There is a trend in commercial incense burners of having the cone fully exposed instead of trying to make a wind break. The original reason for the rocket was to use it as a wind break but any wind break seems to make a problematic updraft. It could still be useful as an exhaust duct. The latest idea is to chop off the nose & use the cone as the nose. Then make a cylinder all the way up to the nose fins. The hot section would be fully enclosed in the cylinder & go down to the tail fins. This eliminates any room to taper the cylinder into a cone. The cylinder could be removed from above the tail fins for cleaning.

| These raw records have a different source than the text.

section
/-! Graphics (R160 to R166): what CLS and DRW leave in each pixel and in `VF`, a sprite drawn twice, and
that nothing else changes a pixel. -/

namespace Sys2Proof.Machine

/-- Settles O37: CLS is a write of the framebuffer, and every pixel of the cleared one is unset. -/
theorem clearUnsetsEveryPixel : Obligations.ClearUnsetsEveryPixel := by
  unfold Obligations.ClearUnsetsEveryPixel
  exact fun s => ⟨s.setFb Framebuffer.clear, rfl, rfl, isSet_clear⟩

/-! ### The blit -/

section Blit

variable {fb : Framebuffer} {x y : Nat} {bs : List Byte}

/-- A pixel under bit `c` of sprite row `r` is XORed with that bit (R162). -/
theorem isSet_blit_of_under {px py r c : Nat} (hlen : bs.length ≤ 32) (hr : r < bs.length) (hc : c < 8)
    (hpx : px % 64 = (x + c) % 64) (hpy : py % 32 = (y + r) % 32) :
    (blit fb x y bs).2.isSet px py = (fb.isSet px py ^^ spriteBit (bs.getD r 0) c) := by
  rw [isSet_congr _ hpx hpy, isSet_congr fb hpx hpy]
  exact blitRows_at hc hlen hr

/-- A pixel under no bit of the sprite is unchanged (R162). -/
theorem isSet_blit_of_not_under {px py : Nat}
    (h : ∀ r < bs.length, ∀ c < 8, ¬(px % 64 = (x + c) % 64 ∧ py % 32 = (y + r) % 32)) :
    (blit fb x y bs).2.isSet px py = fb.isSet px py :=
  blitRows_off h

/-- The blit collides exactly when some 1 bit lies on a set pixel (R162). -/
theorem blit_collision (hlen : bs.length ≤ 32) :
    (blit fb x y bs).1 = true ↔ ∃ r < bs.length, ∃ c < 8,
      spriteBit (bs.getD r 0) c = true ∧ fb.isSet (x + c) (y + r) = true :=
  (blitRows_collision hlen).trans (or_iff_right Bool.false_ne_true)

/-- A second blit of the same sprite restores every pixel: `p ^ b ^ b = p` (R165). -/
theorem blit_blit_fb (hlen : bs.length ≤ 32) : (blit (blit fb x y bs).2 x y bs).2 = fb := by
  apply framebuffer_ext
  intro px py
  by_cases h : ∃ r < bs.length, ∃ c < 8, px % 64 = (x + c) % 64 ∧ py % 32 = (y + r) % 32
  · obtain ⟨r, hr, c, hc, hpx, hpy⟩ := h
    rw [isSet_blit_of_under hlen hr hc hpx hpy, isSet_blit_of_under hlen hr hc hpx hpy, Bool.xor_assoc,
      Bool.xor_self, Bool.xor_false]
  · have hoff : ∀ r < bs.length, ∀ c < 8, ¬(px % 64 = (x + c) % 64 ∧ py % 32 = (y + r) % 32) :=
      fun r hr c hc hp => h ⟨r, hr, c, hc, hp⟩
    rw [isSet_blit_of_not_under hoff, isSet_blit_of_not_under hoff]

/-- A second blit of the same sprite collides exactly when some 1 bit lay on an unset pixel: a pixel `p`
under a 1 bit reads `p ^ 1` after the first (R165). -/
theorem blit_blit_collision (hlen : bs.length ≤ 32) :
    (blit (blit fb x y bs).2 x y bs).1 = true ↔ ∃ r < bs.length, ∃ c < 8,
      spriteBit (bs.getD r 0) c = true ∧ fb.isSet (x + c) (y + r) = false := by
  rw [blit_collision hlen]
  refine exists_congr fun r => and_congr_right fun hr => exists_congr fun c =>
    and_congr_right fun hc => and_congr_right fun hbit => ?_
  rw [isSet_blit_of_under hlen hr hc rfl rfl, hbit, Bool.xor_true, Bool.not_eq_true']

end Blit

/-! ### DRW -/

/-- The sprite that DRW reads: the `n` bytes from `I` on (R164). -/
def State.sprite (s : State) (n : Nat) : List Byte := (List.range' s.i.toNat n).map s.mem.get

/-- The blit of DRW: its sprite at column `Vx`, row `Vy` (R164). -/
def State.spriteBlit (s : State) (x y : RegIdx) (n : Nat) : Bool × Framebuffer :=
  blit s.fb (s.reg x).toNat (s.reg y).toNat (s.sprite n)

/-- What DRW leaves where its sprite is all in memory: the new framebuffer, and the collision in `VF`
(R164). -/
def State.drawSprite (s : State) (x y : RegIdx) (n : Nat) : State :=
  (s.setFb (s.spriteBlit x y n).2).setReg vf (flagByte (s.spriteBlit x y n).1)

@[simp] theorem length_sprite (s : State) (n : Nat) : (s.sprite n).length = n := by
  simp [State.sprite]

/-- A sprite has fewer rows than the framebuffer, so no two of them fall on one row (R162). -/
theorem length_sprite_le (s : State) {n : Nat} (h : n < 16) : (s.sprite n).length ≤ 32 := by
  rw [length_sprite]
  omega

/-- Row `r` of the sprite is the byte at `I + r` (R164). -/
theorem sprite_getD {s : State} {n r : Nat} (h : r < n) :
    (s.sprite n).getD r 0 = s.mem.get (s.i.toNat + r) := by
  simp [State.sprite, List.getD_eq_getElem?_getD, h]

/-- DRW with its sprite in memory (R164). -/
theorem exec_drw_of_le {x y : RegIdx} {n : Nat} {s : State} (h : n = 0 ∨ s.i.toNat + n ≤ 4096) :
    exec (.drw x y n) s = .next (s.drawSprite x y n) := by
  simp only [exec, execDrw, indexAddr_zero, readBytes_ok h.symm]
  rfl

theorem eq_drawSprite_of_exec {x y : RegIdx} {n : Nat} {s t : State}
    (h : n = 0 ∨ s.i.toNat + n ≤ 4096) (ht : exec (.drw x y n) s = .next t) :
    t = s.drawSprite x y n :=
  Host.Outcome.next.inj (ht.symm.trans (exec_drw_of_le h))

/-- DRW with a sprite that leaves memory (R164, R205). -/
theorem exec_drw_of_lt {x y : RegIdx} {n : Nat} {s : State} (hn : 0 < n) (h : 4096 < s.i.toNat + n) :
    exec (.drw x y n) s = .next (s.raise (.outOfBounds .read (max s.i.toNat 4096))) := by
  simp only [exec, execDrw, indexAddr_zero, readBytes_error hn h]

theorem flagByte_eq_one_iff (b : Bool) : flagByte b = 1 ↔ b = true := by
  cases b <;> decide

theorem flagByte_eq_zero_or_one (b : Bool) : flagByte b = 0 ∨ flagByte b = 1 := by
  cases b
  · exact .inl rfl
  · exact .inr rfl

section DrawSprite

variable {x y : RegIdx} {n : Nat} {s : State}

theorem drawSprite_reg_vf : (s.drawSprite x y n).reg vf = flagByte (s.spriteBlit x y n).1 :=
  reg_setReg_self _ _ _

theorem drawSprite_reg_vf_eq_one_iff :
    (s.drawSprite x y n).reg vf = 1 ↔ (s.spriteBlit x y n).1 = true := by
  rw [drawSprite_reg_vf, flagByte_eq_one_iff]

theorem drawSprite_reg_of_ne {r : RegIdx} (h : r ≠ vf) : (s.drawSprite x y n).reg r = s.reg r :=
  reg_setReg_of_ne _ h

/-- At the same coordinates the second DRW blits the sprite of the first onto what the first left: DRW
changes neither `I` nor memory. -/
theorem spriteBlit_drawSprite (hx : (s.drawSprite x y n).reg x = s.reg x)
    (hy : (s.drawSprite x y n).reg y = s.reg y) :
    (s.drawSprite x y n).spriteBlit x y n =
      blit (s.spriteBlit x y n).2 (s.reg x).toNat (s.reg y).toNat (s.sprite n) := by
  rw [State.spriteBlit, hx, hy]
  rfl

/-- Over the rows of the sprite: a condition on its bits is one on the bytes from `I` on. -/
theorem exists_spriteBit_iff {p : Nat → Nat → Prop} :
    (∃ r < (s.sprite n).length, ∃ c < 8, spriteBit ((s.sprite n).getD r 0) c = true ∧ p r c) ↔
      ∃ r < n, ∃ c < 8, (s.mem.get (s.i.toNat + r)).getLsbD (7 - c) = true ∧ p r c := by
  rw [length_sprite]
  refine exists_congr fun r => and_congr_right fun hr => ?_
  rw [sprite_getD hr]
  rfl
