-- ==== Sys2Proof/Config.lean ====
section
/-! DEFINITION. What an implementation of the DFP core fixes and the spec leaves open. -/

namespace Sys2Proof

/-- The parameter P_SNAN (R9, R151): whether a propagated signaling NaN is made quiet or kept. The spec leaves it open,
so it has no body here and nothing can be proved of its value (log entry 2). CSR CFG reports it (R31). -/
opaque Config.pSnan : SnanPolicy

end Sys2Proof
end

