-- ==== Sys2Proof/Machine/Engine.lean ====
section
/-! DEFINITION. The numeric engine (R130 to R152) and the commands that expose the normalizer, NDIG and NORM. -/

namespace Sys2Proof.Machine

/-! ### Digits, shifting, stripping, alignment (R130 to R136) -/

/-- The number of decimal digits of n, the least d >= 1 with n < 10^d (R130). -/
def ndigits (n : Nat) : Nat := Nat.log 10 n + 1

/-- The coefficient shifter, growing (R134). -/
def scale10 (c j : Nat) : Nat := c * 10 ^ j

/-- The coefficient shifter, shrinking, with the discarded digits as remainder (R134). -/
def shr10 (c j : Nat) : Nat × Nat := (c / 10 ^ j, c % 10 ^ j)

/-- The stripping loop of R132, at most `room` times: `room` is qmax(F) - q, so the loop's `q < qmax(F)` is that room is left.
The last component counts the digits removed. -/
def stripLoop : Nat → Nat → Int → Nat → Nat × Int × Nat
  | 0, c, q, n => (c, q, n)
  | room + 1, c, q, n => if c ≠ 0 ∧ c % 10 = 0 then stripLoop room (c / 10) (q + 1) (n + 1) else (c, q, n)

/-- The trailing-zero stripper `strip(c, q, F)` (R132). -/
def strip (c : Nat) (q : Int) (f : Fmt) : Nat × Int × Nat := stripLoop (f.qmax - q).toNat c q 0

/-- The exponent alignment `align(c1, q1, c2, q2)` (R136). -/
def align (c1 : Nat) (q1 : Int) (c2 : Nat) (q2 : Int) : Nat × Nat × Int :=
  let qa := min q1 q2
  (scale10 c1 (q1 - qa).toNat, scale10 c2 (q2 - qa).toNat, qa)

/-! ### Rounding (R140 to R147) -/

/-- `RoundInt(num/den, s, mode)`, for den > 0 (R141): the fraction's distance from 1/2 is that of 2*rem from den. -/
def roundInt (num den : Nat) (s : Bool) (mode : RoundingMode) : Nat :=
  let fl := num / den
  let rem := num % den
  match mode with
  | .tiesEven => if 2 * rem < den then fl else if den < 2 * rem then fl + 1 else if fl % 2 = 0 then fl else fl + 1
  | .tiesAway => if 2 * rem < den then fl else fl + 1
  | .towardZero => fl
  | .upward => if s = false ∧ rem ≠ 0 then fl + 1 else fl
  | .downward => if s = true ∧ rem ≠ 0 then fl + 1 else fl

/-- Whether `RoundDrop` rounds the truncated n up, from the discarded digits `rem` and half a unit `half` (R142). -/
def roundDropUp (s : Bool) (n rem half : Nat) (mode : RoundingMode) : Bool :=
  match mode with
  | .tiesEven => decide (half < rem) || (decide (rem = half) && decide (n % 2 = 1))
  | .tiesAway => decide (half ≤ rem)
  | .towardZero => false
  | .upward => !s && decide (rem ≠ 0)
  | .downward => s && decide (rem ≠ 0)

/-- `RoundDrop(s, C, k, P, mode)`, the rounding engine in digit form, for k >= 1 (R142): the rounded coefficient and the
exponent delta. -/
def roundDrop (s : Bool) (c k p : Nat) (mode : RoundingMode) : Nat × Nat :=
  let (n0, rem) := shr10 c k
  let n := n0 + bitNat (roundDropUp s n0 rem (5 * 10 ^ (k - 1)) mode)
  if n = 10 ^ p then (n / 10, k + 1) else (n, k)

/-- An exact result magnitude, the nonnegative rational `num / den * 10^exp`, den > 0 (R145's r). -/
structure Mag where
  num : Nat
  den : Nat
  exp : Int
deriving DecidableEq, Repr

/-- `r / 10^q` as a fraction of naturals. -/
def Mag.scaled (m : Mag) (q : Int) : Nat × Nat :=
  if q ≤ m.exp then (m.num * 10 ^ (m.exp - q).toNat, m.den) else (m.num, m.den * 10 ^ (q - m.exp).toNat)

/-- `floor(log10(r))` of r > 0: the e with 10^e <= r < 10^(e+1) (R145). The digit counts of num and den leave two candidates. -/
def Mag.floorLog10 (m : Mag) : Int :=
  let a : Int := (ndigits m.num : Int) - (ndigits m.den : Int)
  if m.den * 10 ^ a.toNat ≤ m.num * 10 ^ (-a).toNat then m.exp + a else m.exp + a - 1

/-- Membership in R145's Rset: `qmin <= q <= qmax`, `r / 10^q` an integer and at most cmax. -/
def inRset (m : Mag) (f : Fmt) (q : Int) : Bool :=
  decide (f.qmin ≤ q) && decide (q ≤ f.qmax) &&
    ((m.scaled q).1 % (m.scaled q).2 == 0 && decide ((m.scaled q).1 / (m.scaled q).2 ≤ f.cmax))

/-- R145's Rset in rising order: an integer `r / 10^q` from 1 to cmax has q from e-p+1 to e, so only those are tried. -/
def rset (m : Mag) (f : Fmt) : List Int :=
  ((List.range f.p).map (fun (i : Nat) => m.floorLog10 - f.p + 1 + i)).filter (inRset m f)

/-- `clamp(v, lo, hi) = max(lo, min(v, hi))` (R145). -/
def clamp (v lo hi : Int) : Int := max lo (min v hi)

/-- `RoundInt(r / 10^q, s, mode)`. When r is below 10^(q-1) the shift is bounded with a sticky digit, as R137 allows: r / 10^q is
then above 0 and below 1/10, and every such fraction rounds as 1/10 does (log entry 6). -/
def roundAt (s : Bool) (m : Mag) (q : Int) (mode : RoundingMode) : Nat :=
  if m.floorLog10 + 1 < q then roundInt 1 10 s mode else roundInt (m.scaled q).1 (m.scaled q).2 s mode

/-- The inexact case of R145: round at full precision or at the subnormal floor, carry once, overflow to the infinity of the
sign in every mode (R146), underflow to a subnormal or a zero (R147). -/
def roundInexact (s : Bool) (m : Mag) (f : Fmt) (mode : RoundingMode) : Dec :=
  let q := max (m.floorLog10 - f.p + 1) f.qmin
  let n := roundAt s m q mode
  let r := if n = 10 ^ f.p then (10 ^ (f.p - 1), q + 1) else (n, q)
  if f.qmax < r.2 then .inf s else .fin s r.1 r.2

/-- `RoundToFormat(s, r, Qp, F, mode)` (R145). -/
def roundToFormat (s : Bool) (m : Mag) (qp : Int) (f : Fmt) (mode : RoundingMode) : Dec :=
  if m.num = 0 then .fin s 0 (clamp qp f.qmin f.qmax)
  else
    match (rset m f).head?, (rset m f).getLast? with
    | some lo, some hi =>
      let q := clamp qp lo hi
      .fin s ((m.scaled q).1 / (m.scaled q).2) q
    | _, _ => roundInexact s m f mode

/-! ### NaNs (R150 to R152) -/

/-- Whether a decoded value is a NaN. -/
def isNan : Dec → Bool
  | .nan _ _ _ => true
  | .fin _ _ _ => false
  | .inf _ => false

/-- The sign bit of a decoded value. -/
def signOf : Dec → Bool
  | .fin s _ _ => s
  | .inf s => s
  | .nan s _ _ => s

/-- `Quiet(v)` of a NaN under P_SNAN (R151); it is asked of NaNs only. -/
def quiet (pol : SnanPolicy) (v : Dec) : Dec :=
  match v, pol with
  | .nan s _ pl, .quiet => .nan s false pl
  | .nan s sig pl, .keep => .nan s sig pl
  | .fin s c q, _ => .fin s c q
  | .inf s, _ => .inf s

/-- `PickNaN(a, b)`: the first operand's NaN, else the second's, made quiet by R151 (R150). -/
def pickNaN (pol : SnanPolicy) (a b : Dec) : Dec := if isNan a then quiet pol a else quiet pol b

/-- `DefaultNaN` (R152). -/
def defaultNaN : Dec := .nan false false 0

/-! ### NDIG and NORM -/

/-- The value NORM writes (R161): a NaN by R151, an infinity or a zero as it is, else the coefficient stripped. -/
def normalize (pol : SnanPolicy) (f : Fmt) (v : Dec) : Dec :=
  match v with
  | .nan s sig pl => quiet pol (.nan s sig pl)
  | .inf s => .inf s
  | .fin s c q => if c = 0 then .fin s 0 q else .fin s (strip c q f).1 (strip c q f).2.1

/-- NDIG (R160): x[rd] <- ndigits(uint(x[rs1])). -/
def execNdig (rd rs1 : Reg) (s : State) : Host.Outcome State Fault Refusal :=
  .next (writeReg s rd (zext (ndigits (uintOperand (readReg s rs1)))))

/-- NORM (R161): strip trailing zeros into the exponent. RND is not read. -/
def execNorm (f : Fmt) (e : Layout) (rd rs1 : Reg) (s : State) : Host.Outcome State Fault Refusal :=
  .next (writeDecimal s f e rd (normalize s.cfg f (decimalOperand f e (readReg s rs1))))

end Sys2Proof.Machine
end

Playing with an aluminum tray some more, it might be good enough with the current amount of holes & just clay securing the hot section & aligning the nose cone. It just needs a PETG nose cone.
A brand new PETG model achieved the desired smoke, but still got too soft. A system of holes right around the cone seems to give the best results. This cone was manually drilled out.
It gets hottest in the corners right above the cone & it seems to depend on the air currents.
Applied some loctite metal to the trouble spots. This still got too hot to touch, but it managed to keep the PETG from deforming. It remanes to be seen how many cycles it survives & if it stays stuck to PETG. This led to a 1st timelapse of a complete burn.
So basically, the best backflow starship incense burner lions could make ended up being a non functional nose cone on top of an engine section which outgasses like a real engine section. The backflow functionality doesn't serve any purpose other than visual appeal. Maybe it could provide some vicarious audience participation during a starship launch.